I listen, somewhat enviously. I am under pressure. I am off to an overseas conference and just when I thought I was under control,  unpredicted demands popped up. My email went on the blink. A minor family crisis emerged. I must re-apply for a research contract.

"But you must prepare for retirement," my friend continued, "Make a bucket list. I did that and so has my wife."

"Okay...." I muse.

"My wife just wants to walk on Red Square!" he continues, "And as for me, we follow my dream later this month. A barge holiday on the canals of southern France".

"Mmmm", I walk off intimidated by such colourful ambitions, "That's one deep bucket!"

That darn bucket list bit has been worrying me ever since.

All I can think of is the joy of an hour or two of gardening after early morning coffee. Playing ball with the dogs without glancing at my watch. Fetching Jethro from preschool for the afternoon without having to juggle his nap with  finishing a report. Making quilt after quilt without tidying up the sewing mess in the sunroom. Taking a leisurely stroll down the aisles at the supermarket with a scribbled recipe in my hand. 

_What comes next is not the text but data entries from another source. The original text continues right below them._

-- ==== Sys2Proof/Certificates/Slice0/Obligations.lean ====
section
/-! DEFINITION. The statements about the model. Each docstring names the sentence of the spec it formalises. -/

open Sys2Proof Sys2Proof.Machine

/-! ## Reset and the invariant -/

/-- 10_state.md section 8: after reset `CFG` is 0 and `PH` is IDLE; 70_reset_and_hazards.md section 2: the channel is at a
header boundary. Only values the spec gives are stated. -/
def Obligations.ResetIsIdleWithoutAnInstance : Prop :=
  State.reset.cfg = false ∧ State.reset.ph = .idle ∧ State.reset.rx = [] ∧ State.reset.rspOut = [] ∧
    State.reset.busy = false

/-- The state after reset meets the invariant (Safety.lean). -/
def Obligations.ResetMeetsTheInvariant : Prop := State.reset.Inv

/-- The invariant (ROUNDS in range while CFG = 1, the sequencer's registers in step, the channels interlocked, the buffers
within their bounds) is kept by every step from every state that meets it. -/
def Obligations.EveryStepKeepsTheInvariant : Prop := ∀ s t : State, s.Inv → step s = .next t → t.Inv

/-- 60_exceptions.md section 6: no state is a fault state. From every state that meets the invariant a step answers a next
state. -/
def Obligations.NoStepStops : Prop := ∀ s : State, s.Inv → ∃ t, step s = .next t

/-- 70_reset_and_hazards.md section 5: whatever the host does and whenever it does it, the block goes on and keeps the
invariant. -/
def Obligations.EveryInterleavingGoesOn : Prop :=
  ∀ (es : List Event) (s : State), s.Inv → ∃ t, runEvents es s = .next t ∧ t.Inv

/-- R200: while `rst` is asserted the command in flight is abandoned, no response word is left, the channel is at a header
boundary, `CFG = 0` and `PH = IDLE`, whatever the state was; nothing but reset clears `CFG`. -/
def Obligations.ResetAbandonsWhateverIsInFlight : Prop :=
  (∀ s : State, s.rst = true → ∃ t, step s = .next t ∧ t.cfg = false ∧ t.ph = .idle ∧ t.rx = [] ∧ t.rspOut = [] ∧
      t.busy = false) ∧
    ∀ s t : State, step s = .next t → s.cfg = true → t.cfg = false → s.rst = true

/-- 10_state.md section 4: `CFG` is set by a successful `NEW.*` and by nothing else: a step that sets it delivers one. -/
def Obligations.OnlyASuccessfulNewSetsCfg : Prop :=
  ∀ s t : State, step s = .next t → s.cfg = false → t.cfg = true →
    s.cmdReady = true ∧ ∃ w rest i, s.cmdIn = w :: rest ∧
      decode (frameWith s.rx w).1 (frameWith s.rx w).2 = .ok i ∧ isNew i = true ∧ (transact i s.cipher).2 = .ok []

/-! ## The instance -/

/-- R29: KEYSIZE, BLOCKSIZE, the four transforms, every failing command and every illegal command write none of `K`, `ROUNDS`,
`CFG`; and whatever step of the block changes one of them, reset apart, delivers a `NEW.*` that succeeds. -/
def Obligations.OnlyASuccessfulNewWritesTheInstance : Prop :=
  (∀ (i : Instr) (s t : State), exec i s = .next t → (isNew i = false ∨ Fails i s.cipher) → t.cipher = s.cipher) ∧
    (∀ (op : Opcode) (s t : State), illegalCommand op s = .next t → t.cipher = s.cipher) ∧
    ∀ s t : State, step s = .next t → s.rst = false → t.cipher ≠ s.cipher →
      s.cmdReady = true ∧ ∃ w rest i, s.cmdIn = w :: rest ∧
        decode (frameWith s.rx w).1 (frameWith s.rx w).2 = .ok i ∧ isNew i = true ∧ (transact i s.cipher).2 = .ok []

/-- 40_key_schedule.md section 3: an omitted round count and an explicit 32 are the same command in effect, for both key
forms. -/
def Obligations.OmittedRoundsAreThirtyTwo : Prop :=
  (∀ (key : List Byte) (s : State), exec (.newBytes key .absent) s = exec (.newBytes key (.int 32)) s) ∧
    ∀ (key : List KeyElem) (s : State), exec (.newWords key .absent) s = exec (.newWords key (.int 32)) s

/-! ## Arithmetic, rounds and transforms -/

/-- R121: the six operations, each modulo 2^32, with logical shifts and bitwise exclusive-or. -/
def Obligations.ArithmeticIsModuloTwoToThe32 : Prop :=
  ∀ (a b : Word) (n : Nat),
    (add32 a b).toNat = (a.toNat + b.toNat) % 2 ^ 32 ∧ (sub32 a b).toNat = (a.toNat + 2 ^ 32 - b.toNat) % 2 ^ 32 ∧
      (mul32 a n).toNat = (a.toNat * n) % 2 ^ 32 ∧ (shl4 a).toNat = (a.toNat * 16) % 2 ^ 32 ∧
      (shr5 a).toNat = a.toNat / 32 ∧ ∀ i, (xor32 a b).getLsbD i = (a.getLsbD i).xor (b.getLsbD i)

/-- R123: `MIX`, with the rule's worked example. -/
def Obligations.MixIsTheExclusiveOrOfThreeSums : Prop :=
  (∀ v sum ka kb : Word,
      mix v sum ka kb = xor32 (xor32 (add32 (shl4 v) ka) (add32 v sum)) (add32 (shr5 v) kb)) ∧
    mix 0x89ABCDEF 0x9E3779B9 0x00010203 0x04050607 = 0xB50CC32D

/-- R124: the update of `z` reads the new `y`. -/
def Obligations.ForwardRoundUsesTheNewY : Prop :=
  ∀ (y z sum k0 k1 k2 k3 : Word),
    let y1 := add32 y (mix z sum k0 k1)
    encRound ⟨y, z⟩ sum ⟨k0, k1, k2, k3⟩ = ⟨y1, add32 z (mix y1 sum k2 k3)⟩

/-- 41_block_codec.md section 3: `z` first, then `y` from the new `z`; the two rounds undo each other (the rule derives
this). -/
def Obligations.InverseRoundUndoesTheForwardRound : Prop :=
  (∀ (y z sum k0 k1 k2 k3 : Word),
      let z1 := sub32 z (mix y sum k2 k3)
      decRound ⟨y, z⟩ sum ⟨k0, k1, k2, k3⟩ = ⟨sub32 y (mix z1 sum k0 k1), z1⟩) ∧
    ∀ (b : Block) (sum : Word) (k : Key),
      decRound (encRound b sum k) sum k = b ∧ encRound (decRound b sum k) sum k = b

/-- R125: `TEA_ENC` as its sequence of sums and blocks: `s_0 = 0`, `s_i = ADD(s_(i-1), DELTA)`, which is `MUL(DELTA, i)`, and
round `i` uses `s_i`; with the first and the last sum of 32 rounds. -/
def Obligations.ForwardTransformIsItsRecurrence : Prop :=
  (∀ (b : Block) (k : Key) (n : Nat), ∃ (blk : Nat → Block) (t : Nat → Word),
      blk 0 = b ∧ t 0 = 0 ∧
        (∀ i, i < n → t (i + 1) = add32 (t i) Config.delta ∧ t (i + 1) = mul32 Config.delta (i + 1) ∧
          blk (i + 1) = encRound (blk i) (t (i + 1)) k) ∧
        teaEnc b k n = blk n) ∧
    mul32 Config.delta 1 = 0x9E3779B9 ∧ mul32 Config.delta 32 = 0xC6EF3720

/-- R127: `TEA_DEC` as its sequence of blocks and sums: `t_0 = MUL(DELTA, rounds)`, round `i` uses `t_(i-1)`, which is
`MUL(DELTA, rounds - i + 1)`, and `sum` ends at 0; with the first sum of 32 rounds and of 2^32. -/
def Obligations.InverseTransformIsItsSequence : Prop :=
  (∀ (b : Block) (k : Key) (n : Nat), ∃ (blk : Nat → Block) (t : Nat → Word),
      blk 0 = b ∧ t 0 = mul32 Config.delta n ∧
        (∀ i, i < n → blk (i + 1) = decRound (blk i) (t i) k ∧ t (i + 1) = sub32 (t i) Config.delta ∧
          t (i + 1) = mul32 Config.delta (n - (i + 1))) ∧
        t n = 0 ∧ teaDec b k n = blk n) ∧
    mul32 Config.delta 32 = 0xC6EF3720 ∧ mul32 Config.delta (2 ^ 32) = 0

/-- 41_block_codec.md section 3: for every key and every number of rounds each transform permutes the blocks (the rule derives
this from the round trip). -/
def Obligations.TransformsPermuteTheBlocks : Prop :=
  ∀ (k : Key) (n : Nat), Function.Bijective (fun b => teaEnc b k n) ∧ Function.Bijective (fun b => teaDec b k n)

The delights, the sheer attraction of small ambitions. They would fit into a teacup and bring me as much pleasure as that bucket.

Sunday, June 2, 2013

Winter?

Winter on the Highveld means blue skies and sunshine but it can get chilly. May weather has been balmy and today - officially the second day of winter - the midday temperature reached 26 C. Barbecued hamburgers with lashings of German mustard, tomato sauce, fresh rolls and salad made a great Sunday lunch in the  back garden.

Flash has settled into his new home and loves having Jethro for Sunday company. 


Flash is a four-year male Labrador which I rehomed about 8 weeks ago. He has stepped into the gap left by Galahad. Flash is gentle, sweet and loving. But what else does one expect of a Labrador?  He's also ball-crazy. 

And where were Kaela and I on this sun-dappled Sunday? Both behind the camera!  

Saturday, May 25, 2013

No agenda



Saturday with no agenda.Time to pick lemons. Time to sew while listening to an audio-book. Time to throw tennis balls for the dogs. 

"How was your Saturday?" I ask Catherine on the phone.


"Wonderful! No agenda." she replies.  


                       A painted iris lasts for only one day.